Start of Supplied data

theorem State.probe_answers {g : Img} (hm : (c, Reply.probed) ∈ a.cores) (hi : (s.node p a.inst a.node).img = some g) :
    s.probe p c = if s.grants c p a.inst a.node g then
      (s.updCore c fun k => { k with resv := .granted p s.now }).setReply p c .granted else s.setReply p c .refused := by
  simp only [State.probe, ha, hi]
  exact if_neg (by simpa using hm)

theorem State.commit_answers {since : Nat} (hm : (c, Reply.asked) ∈ a.cores) (hr : (s.core c).resv = .granted p since) :
    s.commit p c = if s.now ≤ since + 256 then
      (s.updCore c fun k => { k with resv := .committed p }).setReply p c .acked else s.setReply p c .denied := by
  simp only [State.commit, ha, hr]
  rw [if_neg (by simpa using hm)]
  simp

theorem State.probed_granted (hc : a.commit = false) (hg : ∀ e ∈ a.cores, e.2 = Reply.granted) :
    s.probed p = s.updPart p fun q => { q with
      attempt := some { a with commit := true, cores := a.cores.map fun e => (e.1, Reply.asked) } } := by
  have hp : a.cores.any (·.2 = .probed) = false := replies_none fun e he h => by simp [hg e he] at h
  simp only [State.probed, ha, hc, hp, replies_all hg, Bool.or_self, Bool.false_eq_true, if_false, if_true]

theorem State.probed_refused (hc : a.commit = false) (hp : ∀ e ∈ a.cores, e.2 ≠ Reply.probed)
    (hr : ∃ e ∈ a.cores, e.2 = Reply.refused) : s.probed p = s.failAttempt p a := by
  simp only [State.probed, ha, hc, replies_none hp, replies_not_all hr (r := .granted) (by decide), Bool.or_self, Bool.false_eq_true,
    if_false]

theorem State.committed_acked (hc : a.commit = true) (hk : ∀ e ∈ a.cores, e.2 = Reply.acked) :
    s.committed p = (s.updPart p fun q => { q with attempt := none }).settlePlace p a.inst a.node a.gangs := by
  have hp : a.cores.any (·.2 = .asked) = false := replies_none fun e he h => by simp [hk e he] at h
  simp only [State.committed, ha, hc, hp, replies_all hk, Bool.not_true, Bool.or_self, Bool.false_eq_true, if_false, if_true]

theorem State.committed_denied (hc : a.commit = true) (hp : ∀ e ∈ a.cores, e.2 ≠ Reply.asked)
    (hr : ∃ e ∈ a.cores, e.2 = Reply.denied) : s.committed p = s.failAttempt p a := by
  simp only [State.committed, ha, hc, replies_none hp, replies_not_all hr (r := .acked) (by decide), Bool.not_true, Bool.or_self,
    Bool.false_eq_true, if_false]

end Attempt

/-- A write of a partition that keeps its instances keeps its nodes. -/
theorem State.node_updPart {s : State} {p i n : Nat} {f : Part → Part} (hf : ∀ q, (f q).insts = q.insts) :
    (s.updPart p f).node p i n = s.node p i n := by
  cases hp : s.parts.get none p with
  | none => simp [State.updPart, hp]
  | some x =>
    have hx : s.part p = x := by simp [State.part, hp]
    simp only [State.node, State.inst, Part.inst, State.part_updPart s p f hp, hf, hx]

End of Supplied data

- [Problem statement] Please transcribe the entire listing precisely.

- [Task result]
theorem State.probe_answers {g : Img} (hm : (c, Reply.probed) ∈ a.cores) (hi : (s.node p a.inst a.node).img = some g) :
    s.probe p c = if s.grants c p a.inst a.node g then
      (s.updCore c fun k => { k with resv := .granted p s.now }).setReply p c .granted else s.setReply p c .refused := by
  simp only [State.probe, ha, hi]
  exact if_neg (by simpa using hm)

theorem State.commit_answers {since : Nat} (hm : (c, Reply.asked) ∈ a.cores) (hr : (s.core c).resv = .granted p since) :
    s.commit p c = if s.now ≤ since + 256 then
      (s.updCore c fun k => { k with resv := .committed p }).setReply p c .acked else s.setReply p c .denied := by
  simp only [State.commit, ha, hr]
  rw [if_neg (by simpa using hm)]
  simp

theorem State.probed_granted (hc : a.commit = false) (hg : ∀ e ∈ a.cores, e.2 = Reply.granted) :
    s.probed p = s.updPart p fun q => { q with
      attempt := some { a with commit := true, cores := a.cores.map fun e => (e.1, Reply.asked) } } := by
  have hp : a.cores.any (·.2 = .probed) = false := replies_none fun e he h => by simp [hg e he] at h
  simp only [State.probed, ha, hc, hp, replies_all hg, Bool.or_self, Bool.false_eq_true, if_false, if_true]

theorem State.probed_refused (hc : a.commit = false) (hp : ∀ e ∈ a.cores, e.2 ≠ Reply.probed)
    (hr : ∃ e ∈ a.cores, e.2 = Reply.refused) : s.probed p = s.failAttempt p a := by
  simp only [State.probed, ha, hc, replies_none hp, replies_not_all hr (r := .granted) (by decide), Bool.or_self, Bool.false_eq_true,
    if_false]

theorem State.committed_acked (hc : a.commit = true) (hk : ∀ e ∈ a.cores, e.2 = Reply.acked) :
    s.committed p = (s.updPart p fun q => { q with attempt := none }).settlePlace p a.inst a.node a.gangs := by
  have hp : a.cores.any (·.2 = .asked) = false := replies_none fun e he h => by simp [hk e he] at h
  simp only [State.committed, ha, hc, hp, replies_all hk, Bool.not_true, Bool.or_self, Bool.false_eq_true, if_false, if_true]

theorem State.committed_denied (hc : a.commit = true) (hp : ∀ e ∈ a.cores, e.2 ≠ Reply.asked)
    (hr : ∃ e ∈ a.cores, e.2 = Reply.denied) : s.committed p = s.failAttempt p a := by
  simp only [State.committed, ha, hc, replies_none hp, replies_not_all hr (r := .acked) (by decide), Bool.not_true, Bool.or_self,
    Bool.false_eq_true, if_false]

end Attempt

/-- A write of a partition that keeps its instances keeps its nodes. -/
theorem State.node_updPart {s : State} {p i n : Nat} {f : Part → Part} (hf : ∀ q, (f q).insts = q.insts) :
    (s.updPart p f).node p i n = s.node p i n := by
  cases hp : s.parts.get none p with
  | none => simp [State.updPart, hp]
  | some x =>
    have hx : s.part p = x := by simp [State.part, hp]
    simp only [State.node, State.inst, Part.inst, State.part_updPart s p f hp, hf, hx]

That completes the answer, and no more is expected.